[ACTIVITY]:
Repeat the listing below word for word, stopping after the line that contains "0 then [useS f.c false] else [])".

[DATA SHOWN]:
/-- v registers a memory access of N bytes occupies (07 R165). -/
def dataRegs (n : Nat) : Nat := max (n / 4) 1

/-- The registers an encoding names, read or written, as its entry states. Registers whose number depends on the machine's
state (a stage-queue record, a LEAF row) are checked by the instruction itself. -/
def regUses (op : Nat) (f : EForm) : List RegUse :=
  match opSpec op with
  | none => []
  | some sp =>
    let w := if is64 f.type.toNat then 2 else 1
    let n := sizeBytes (f.modBits 2 0)
    let aw := f.modBits 5 4 + 1
    let sB := useOf .r f.b f.sb 1 false
    let sA := useS f.a false
    let aR := useOf .r f.a f.sa 2 false
    match op with
    | 0x012 => useOf .d f.d (f.modBit 5) 2 true ++ aR ++ useOf .r f.b f.sb w false
    | 0x026 => usesGen sp f w ++ (if f.sc then [useS f.c false] else [useP f.c false])
    | 0x027 | 0x120 => [useP f.d true, useP f.e true] ++ (if f.modBits 4 3 == 0 then [] else [useP f.c false]) ++ useOf .r f.a f.sa w false ++
        (if f.lit.isSome then [] else useOf .r f.b f.sb w false)
    | 0x123 | 0x124 =>
        let sw := if is64 (f.modBits 3 0) then 2 else 1
        useOf .d f.d (f.modBit 5) w true ++ useOf .r f.a f.sa sw false ++
        (if op == 0x124 && !f.lit.isSome then sB else [])
    | 0x126 => [useV f.d 4 4 true] ++ aR ++ (if f.lit.isSome then [] else useOf .r f.b f.sb 2 false)
    | 0x200 | 0x202 | 0x204 | 0x206 | 0x208 | 0x20A => [useV f.d (dataRegs n) (dataRegs n) true, sA] ++ sB
    | 0x201 | 0x203 | 0x205 | 0x207 | 0x209 | 0x20B => [useV f.d (dataRegs n) (dataRegs n) false, sA] ++ sB
    | 0x20C => [sA] ++ sB
    | 0x249 | 0x24A => [sA, useS f.b false] ++ (if f.modBit 0 then [useS f.c false] else [])
    | 0x250 | 0x251 | 0x252 | 0x253 => [useV f.d aw aw true, sA] ++ sB ++ (if f.lit.isSome then [] else useOf .r f.c f.sc aw false)
    | 0x254 | 0x255 | 0x256 | 0x257 => [useV f.d aw aw true, sA] ++ sB ++ useOf .r f.c f.sc aw false ++
        useOf .r f.e (f.modBit 3) aw false
    | 0x262 => [useS f.d true] ++ (if f.modBit 1 || f.lit.isSome then [] else [useS f.b false])
    | 0x264 | 0x260 => [sA, useS f.b false, useS f.c false, useS f.e false]
    | 0x270 => [useV f.a 6 1 false, useS f.b false, useS f.c false]
    | 0x271 | 0x272 => [useV f.a 7 1 false, useS f.b false, useS f.c false]
    | 0x273 | 0x274 => [useV f.d 2 2 true, useP f.c true, useP f.e true]
    | 0x279 => [useV f.d 2 2 true, useP f.e true]
    | 0x27B => [useV f.d 2 2 true]
    | 0x27C => [useV f.a 2 2 false]
    | 0x27D => if f.modBit 0 then [useS f.d true] else [sA]
    | 0x301 => [useV f.d 2 2 true]
    | 0x302 | 0x304 => aR
    | 0x308 | 0x309 | 0x30A | 0x30B => [useV f.d w w true, useV f.a w w false] ++ (if f.modBit 1 then [] else sB)
    | 0x30C => useOf .d f.d (f.modBit 5) w true ++ [useV f.a w w false] ++ (if f.sb then [useS f.b false] else [])
    | 0x30D => (if f.modBits 1 0 == 3 then [useS f.d true] else [useP f.d true]) ++ [useP f.a false]
    | 0x310 => if f.modBit 0 then [useV f.d 1 1 true] else [useS f.d true]
    | 0x342 => (if f.modBits 1 0 == 0 || f.modBits 1 0 == 3 then [useS f.d true] else []) ++
        (if f.modBits 1 0 == 1 then [sA] else [])
    | 0x345 => if f.sb then [useS f.b false] else []
    | 0x349 => useOf .r f.a f.sa 1 false ++ sB
    | 0x34B => [useV f.d 1 1 true, useP f.e true]
    | 0x350 => [useS f.d true] ++ (if f.sb then [useS f.b false] else [])
    | 0x353 => [useV f.d 2 2 true, useV f.a w w false, useP f.e true]
    | 0x354 => [useV f.d w w true, useV f.a w w false, useP f.c false, useS f.e true]
    | 0x355 => [useV f.a (f.modBits 2 0 + 1) 1 false, useS f.b false, useS f.c false]
    | 0x372 => (if f.modBits 1 0 == 0 then [sA, useS f.b false] else []) ++ (if f.modBits 1 0 ≤ 1 then [useS f.c false] else [])
    | _ => usesGen sp f w

/-- An s or p field holds a number its kind has (R117). -/
def RegUse.numOk (u : RegUse) : Bool :=
  match u.k with
  | .v => true
  | .s => u.n < 64
  | .p => u.n < 16

/-- The register a v number names under REGS (R116), or none; v240 to v255 are the last sixteen of every allocation (log 70). -/
def vReg (regs n : Nat) : Option Nat :=
  if 240 ≤ n && n < 256 then (if regs < 256 then some (regs - 16 + (n - 240)) else some n)
  else if n < regs then some n
  else none

/-- Every v register of the use lies within the allocation (R116). -/
def RegUse.rangeOk (regs : Nat) (u : RegUse) : Bool :=
  match u.k with
  | .v => (List.range u.cnt).all fun j => (vReg regs (u.n + j)).isSome
  | _ => true

/-- A v operand of several registers starts at a multiple of its alignment (R116, R165). -/
def RegUse.alignOk (u : RegUse) : Bool :=
  match u.k with
  | .v => u.n % u.al == 0
  | _ => true

/-- The encoding breaks no rule that can be checked without the machine's state: WellFormed's content. -/
def staticOk (op : Nat) (f : EForm) : Bool :=
  match opSpec op with
  | none => false
  | some sp => fieldsOk op sp f && (regUses op f).all fun u => u.numOk && u.alignOk

/-- The subcode of ILLEGAL the encoding raises at issue under REGS and the flag it arms, in this order (17 R397; log 4): BAD_OP 1,
BAD_FIELD 2, BAD_REG 3, REG_ALIGN 5, REG_RANGE 4, NO_FLAG 9. -/
def illegalSub (op : Nat) (f : EForm) (regs : Nat) (arms : Bool) : Option Nat :=
  match opSpec op with
  | none => some 1
  | some sp =>
    let us := regUses op f
    let need := match sp.flag with
      | .dest => true
      | .dest63 => f.d ≠ 63
      | .opt => op == 0x27D && f.modBit 0
      | .short => false
    if !fieldsOk op sp f then some 2
    else if !us.all RegUse.numOk then some 3
    else if !us.all RegUse.alignOk then some 5
    else if !us.all (RegUse.rangeOk regs) then some 4
    else if need && !arms then some 9
    else none

/-- A 6-bit field zero-extended to the 8 bits of the E-form field. -/
def zx6 (x : BitVec 6) : BitVec 8 := x.setWidth 8
/-- A 6-bit field sign-extended to the 8 bits of the E-form field. -/
def sx6 (x : BitVec 6) : BitVec 8 := x.signExtend 8

/-- The E-form with every field at its B-form default (R129). -/
def bBase (f : BForm) : EForm :=
  { g0 := f.g, a := zx6 f.a, d := zx6 f.d, z := false, gc := 0, g1 := 0, e := 0, c := 0, b := zx6 f.b, mod := 0, span := 0,
    cache := 0, fsel := 0, sc := false, sb := false, sa := false, ord := 0, scope := 0, sat := false, rnd := 0, type := 0,
    lit := none }

/-- OFS18 or OFS12 of a B-form branch as the 24-bit offset of the E-form (15 R354). -/
def ofs24 (w : Nat) (x : Nat) : BitVec 24 := (BitVec.ofNat w x).signExtend 24

/-- The E-form a B-form means (R129, R144, R149, 11 R257, 15 R354, 17 R417). -/
def bToE (op : Nat) (f : BForm) : EForm :=
  let base := bBase f
  if op < 0x200 then
    let h := f.h
    let md : BitVec 6 := if h then 32 else 0
    match op with
    | 0x004 | 0x103 => { base with mod := md, sa := h, sb := h, sc := h, c := zx6 f.d }
    | 0x007 | 0x00F | 0x010 | 0x106 | 0x107 | 0x108 | 0x109 | 0x10A | 0x10B | 0x10C | 0x10D | 0x10E =>
        { base with mod := md, sa := h }
    | 0x011 => { base with mod := md, b := sx6 f.b }
    | 0x013 => { base with mod := md, sa := h, b := sx6 f.b }
    | 0x014 | 0x015 | 0x016 | 0x017 => { base with mod := md, sa := h }
    | _ => { base with mod := md, sa := h, sb := h }
  else if op < 0x300 then { base with scope := 3, fsel := 1 }
  else
    match op with
    | 0x300 =>
        let o := ofs24 18 (f.d.toNat + 64 * f.a.toNat + 4096 * f.b.toNat)
        { base with d := 0, a := 0, b := o.extractLsb' 0 8, c := o.extractLsb' 8 8, e := o.extractLsb' 16 8 }
    | 0x301 =>
        let o := ofs24 12 (f.a.toNat + 64 * f.b.toNat)
        { base with a := 0, b := o.extractLsb' 0 8, c := o.extractLsb' 8 8, e := o.extractLsb' 16 8 }
    | 0x309 | 0x30A | 0x30B | 0x30C => { base with mod := 2 }
    | 0x310 => { base with a := 0, b := BitVec.ofNat 8 (f.a.toNat + 64 * f.b.toNat), c := BitVec.ofNat 8 (f.b.toNat / 4) }
    | 0x311 => { base with d := 0, b := BitVec.ofNat 8 (f.d.toNat + 64 * f.b.toNat), c := BitVec.ofNat 8 (f.b.toNat / 4) }
    | _ => base

end Sys2Proof.Machine
end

[TASK OUTPUT]:
/-- v registers a memory access of N bytes occupies (07 R165). -/
def dataRegs (n : Nat) : Nat := max (n / 4) 1

/-- The registers an encoding names, read or written, as its entry states. Registers whose number depends on the machine's
state (a stage-queue record, a LEAF row) are checked by the instruction itself. -/
def regUses (op : Nat) (f : EForm) : List RegUse :=
  match opSpec op with
  | none => []
  | some sp =>
    let w := if is64 f.type.toNat then 2 else 1
    let n := sizeBytes (f.modBits 2 0)
    let aw := f.modBits 5 4 + 1
    let sB := useOf .r f.b f.sb 1 false
    let sA := useS f.a false
    let aR := useOf .r f.a f.sa 2 false
    match op with
    | 0x012 => useOf .d f.d (f.modBit 5) 2 true ++ aR ++ useOf .r f.b f.sb w false
    | 0x026 => usesGen sp f w ++ (if f.sc then [useS f.c false] else [useP f.c false])
    | 0x027 | 0x120 => [useP f.d true, useP f.e true] ++ (if f.modBits 4 3 == 0 then [] else [useP f.c false]) ++ useOf .r f.a f.sa w false ++
        (if f.lit.isSome then [] else useOf .r f.b f.sb w false)
    | 0x123 | 0x124 =>
        let sw := if is64 (f.modBits 3 0) then 2 else 1
        useOf .d f.d (f.modBit 5) w true ++ useOf .r f.a f.sa sw false ++
        (if op == 0x124 && !f.lit.isSome then sB else [])
    | 0x126 => [useV f.d 4 4 true] ++ aR ++ (if f.lit.isSome then [] else useOf .r f.b f.sb 2 false)
    | 0x200 | 0x202 | 0x204 | 0x206 | 0x208 | 0x20A => [useV f.d (dataRegs n) (dataRegs n) true, sA] ++ sB
    | 0x201 | 0x203 | 0x205 | 0x207 | 0x209 | 0x20B => [useV f.d (dataRegs n) (dataRegs n) false, sA] ++ sB
    | 0x20C => [sA] ++ sB
    | 0x249 | 0x24A => [sA, useS f.b false] ++ (if f.modBit 0 then [useS f.c false] else [])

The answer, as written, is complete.